Recorded data:
/-- What the pool's operations do. A byte stored reads back and every other byte reads as before, whatever the free value of unwritten
bytes (log 11; R105, R109). Blocks moved change owner alone (R102); blocks freed join the tail in order, FREE with link END; a take
removes the head of the free list and links the blocks in the order taken, the last to END (R103, R113); no move touches the data. -/
def Obligations.PoolOperations : Prop :=
  (∀ (s : State) (b c : BlockId) (o q : Fin 64) (v : Byte),
    let t : State := { s with pool := s.pool.store b o.val v }
    t.blockByte c q.val = (if c = b ∧ q = o then v else s.blockByte c q.val) ∧
    t.pool.owner = s.pool.owner ∧ t.pool.link = s.pool.link ∧ t.pool.freeList = s.pool.freeList) ∧
  (∀ (p : Pool) (bs : List BlockId) (o : Owner) (b : BlockId),
    (p.setOwners bs o).owner[b] = (if b ∈ bs then o else p.owner[b]) ∧ (p.setOwners bs o).link = p.link ∧
    (p.setOwners bs o).data = p.data ∧ (p.setOwners bs o).freeList = p.freeList) ∧
  (∀ (p : Pool) (bs : List BlockId) (b : BlockId),
    (p.appendAll bs).owner[b] = (if b ∈ bs then .free else p.owner[b]) ∧
    (p.appendAll bs).link[b] = (if b ∈ bs then none else p.link[b]) ∧
    (p.appendAll bs).data = p.data ∧ (p.appendAll bs).freeList = p.freeList ++ bs) ∧
  (∀ (p : Pool) (n : Nat) (o : Owner) (b : BlockId), p.freeList.Nodup →
    (p.take n o).owner[b] = (if b ∈ p.freeList.take n then o else p.owner[b]) ∧
    (b ∉ p.freeList.take n → (p.take n o).link[b] = p.link[b]) ∧
    (p.take n o).chained (p.freeList.take n) ∧ ((p.freeList.take n).getLast? = some b → (p.take n o).link[b] = none) ∧
    (p.take n o).data = p.data ∧ (p.take n o).freeList = p.freeList.drop n)

/-- CONFIG INDEX takes 0 to 11; CONFIG DATA offers the byte to the selected item, which takes a value in its range (Table 8.3) and
refuses any other (R158); indices 0 to 2 have the rows of their own (log 15). -/
def Obligations.ConfigIndexAndData : Prop :=
  ∀ (s : State) (v : Byte), s.windowOpen →
    let i := s.sel.configIndex
    let n := v.toNat
    (∀ j : Fin 12, n = j.val → exec (.configIndexWrite v) s = .next { s with sel := { s.sel with configIndex := j } }) ∧
    (12 ≤ n → exec (.configIndexWrite v) s = .next (s.faulted .index)) ∧
    (i = 0 → exec (.configDataWrite v) s = exec (.trunkDividerLowWrite v) s) ∧
    (i = 1 → exec (.configDataWrite v) s = exec (.trunkDividerHighWrite v) s) ∧
    (i = 2 → exec (.configDataWrite v) s = exec (.trunkEnableWrite v) s) ∧
    (∀ p : ClaimPolicy, i = 3 → n = p.code → exec (.configDataWrite v) s = .next { s with config := { s.config with claimPolicy := p } }) ∧
    (i = 4 → 2 ≤ n → n ≤ 10 → exec (.configDataWrite v) s = .next { s with config := { s.config with answerTime := n } }) ∧
    (i = 5 → 1 ≤ n → n ≤ 10 → exec (.configDataWrite v) s = .next { s with config := { s.config with gapTime := n } }) ∧
    (i = 6 → 1 ≤ n → exec (.configDataWrite v) s = .next { s with config := { s.config with defaultPatience := n } }) ∧
    (i = 7 → exec (.configDataWrite v) s = .next { s with config := { s.config with restTime := n } }) ∧
    (i = 8 → n ≤ 7 → exec (.configDataWrite v) s = .next { s with config := { s.config with fenceLimit := n } }) ∧
    (i = 9 → n ≤ 63 → exec (.configDataWrite v) s = .next { s with config := { s.config with freeFloor := n } }) ∧
    (i = 10 → 1 ≤ n → n ≤ 32 → exec (.configDataWrite v) s = .next { s with config := { s.config with reportThreshold := n } }) ∧
    (i = 11 → exec (.configDataWrite v) s = .next { s with config := { s.config with coalesceTime := n } }) ∧
    ((i = 3 ∧ 2 < n) ∨ (i = 4 ∧ (n < 2 ∨ 10 < n)) ∨ (i = 5 ∧ (n < 1 ∨ 10 < n)) ∨ (i = 6 ∧ n < 1) ∨ (i = 8 ∧ 7 < n) ∨
      (i = 9 ∧ 63 < n) ∨ (i = 10 ∧ (n < 1 ∨ 32 < n)) → exec (.configDataWrite v) s = .next (s.faulted .range))

/-- TrunkDivider is written low byte first into the staging byte, then high byte, RANGE before LOCKED (R159); the rows address their byte
whatever CONFIG INDEX holds (log 15). -/
def Obligations.DividerByBytes : Prop :=
  ∀ (s : State) (v : Byte), s.windowOpen →
    let d := 256 * v.toNat + s.port.staging.toNat
    (s.config.trunkEnable = true → exec (.trunkDividerLowWrite v) s = .next (s.faulted .locked)) ∧
    (s.config.trunkEnable = false →
      exec (.trunkDividerLowWrite v) s = .next { s with port := { s.port with staging := v } }) ∧
    (d < 8 ∨ 4095 < d → exec (.trunkDividerHighWrite v) s = .next (s.faulted .range)) ∧
    (8 ≤ d → d ≤ 4095 → s.config.trunkEnable = true → exec (.trunkDividerHighWrite v) s = .next (s.faulted .locked)) ∧
    (8 ≤ d → d ≤ 4095 → s.config.trunkEnable = false → exec (.trunkDividerHighWrite v) s =
      .next { s with config := { s.config with trunkDivider := BitVec.ofNat 16 d } })

/-- TrunkEnable written (R22): BUSY in the five states that refuse it; 1 in Offline enters Settling with the skip flag set; 0 takes
Settling, Idle, Arbitrating and Fault to Offline, which completes a TRUNK RESET in progress (R165); no change else. A value above 1 is
RANGE whatever the state (log 14); the row addresses its item whatever CONFIG INDEX holds (log 15). -/
def Obligations.TrunkEnableByState : Prop :=
  ∀ (s : State) (v : Byte), s.windowOpen →
    (1 < v.toNat → exec (.trunkEnableWrite v) s = .next (s.faulted .range)) ∧
    (v.toNat ≤ 1 → s.trunk.state.code = 4 ∨ s.trunk.state.code = 5 ∨ s.trunk.state.code = 6 ∨ s.trunk.state.code = 7 ∨
      s.trunk.state.code = 8 → exec (.trunkEnableWrite v) s = .next (s.faulted .busy)) ∧
    (v = 1 → s.trunk.state = .offline → exec (.trunkEnableWrite v) s = .next { s with
      config := { s.config with trunkEnable := true }
      trunk := { s.trunk with state := .settling, quiet := 0, skip := true, stuck := 0 } }) ∧
    (v = 0 → s.trunk.state = .offline → exec (.trunkEnableWrite v) s = .next s) ∧
    (v = 1 → s.trunk.state.code = 1 ∨ s.trunk.state.code = 2 ∨ s.trunk.state.code = 3 ∨ s.trunk.state.code = 9 →
      exec (.trunkEnableWrite v) s = .next s) ∧
    (v = 0 → s.trunk.state.code = 1 ∨ s.trunk.state.code = 2 ∨ s.trunk.state.code = 3 ∨ s.trunk.state.code = 9 →
      let off : State := { s with
        config := { s.config with trunkEnable := false }
        trunk := { s.trunk with state := .offline, quiet := 0, stuck := 0 } }
      exec (.trunkEnableWrite v) s = .next (if s.trunkResetting then off.commandDone 0x0A .ok 0 else off))

/-- EVENTS written clears the latches written 1 (R146); EVENT MASK is replaced, or refused with bit 5 or 6 set (R147). -/
def Obligations.EventsAndMaskWrites : Prop :=
  ∀ (s : State) (v : Byte), s.windowOpen →
    exec (.eventsWrite v) s = .next { s with reports := { s.reports with latches :=
      ⟨s.reports.latches.launcherStopped && !v.getLsbD 0, s.reports.latches.trunkFault && !v.getLsbD 1,
        s.reports.latches.windowFault && !v.getLsbD 2, s.reports.latches.commandDone && !v.getLsbD 3,
        s.reports.latches.commandOverrun && !v.getLsbD 4⟩ } } ∧
    (v.getLsbD 5 = true ∨ v.getLsbD 6 = true → exec (.eventMaskWrite v) s = .next (s.faulted .range)) ∧
    (v.getLsbD 5 = false → v.getLsbD 6 = false →
      exec (.eventMaskWrite v) s = .next { s with reports := { s.reports with mask := v } })

/-- With nRESET high the interrupt line is asserted exactly while an enabled latch is set or reports-ready is enabled and true (R148); and
reports-ready is the threshold met, an urgent record in the queue, or overdue (R142). -/
def Obligations.InterruptLineFollowsEvents : Prop :=
  ∀ s : State, s.nreset = true →
    (s.irq = true ↔
      (s.reports.mask.getLsbD 0 = true ∧ s.reports.latches.launcherStopped = true) ∨
      (s.reports.mask.getLsbD 1 = true ∧ s.reports.latches.trunkFault = true) ∨
      (s.reports.mask.getLsbD 2 = true ∧ s.reports.latches.windowFault = true) ∨
      (s.reports.mask.getLsbD 3 = true ∧ s.reports.latches.commandDone = true) ∨
      (s.reports.mask.getLsbD 4 = true ∧ s.reports.latches.commandOverrun = true) ∨
      (s.reports.mask.getLsbD 7 = true ∧ s.reportsReady = true)) ∧
    (s.reportsReady = true ↔ s.config.reportThreshold ≤ s.reports.queue.length ∨
      (∃ r ∈ s.reports.queue, r.urgent = true) ∨ s.reports.overdue = true)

Task prompt: All lines from the one containing "(s.reports.mask.getLsbD 0 = true" down to the final line above are to be restated word for word; leave out the rest.

Expected output:
      (s.reports.mask.getLsbD 0 = true ∧ s.reports.latches.launcherStopped = true) ∨
      (s.reports.mask.getLsbD 1 = true ∧ s.reports.latches.trunkFault = true) ∨
      (s.reports.mask.getLsbD 2 = true ∧ s.reports.latches.windowFault = true) ∨
      (s.reports.mask.getLsbD 3 = true ∧ s.reports.latches.commandDone = true) ∨
      (s.reports.mask.getLsbD 4 = true ∧ s.reports.latches.commandOverrun = true) ∨
      (s.reports.mask.getLsbD 7 = true ∧ s.reportsReady = true)) ∧
    (s.reportsReady = true ↔ s.config.reportThreshold ≤ s.reports.queue.length ∨
      (∃ r ∈ s.reports.queue, r.urgent = true) ∨ s.reports.overdue = true)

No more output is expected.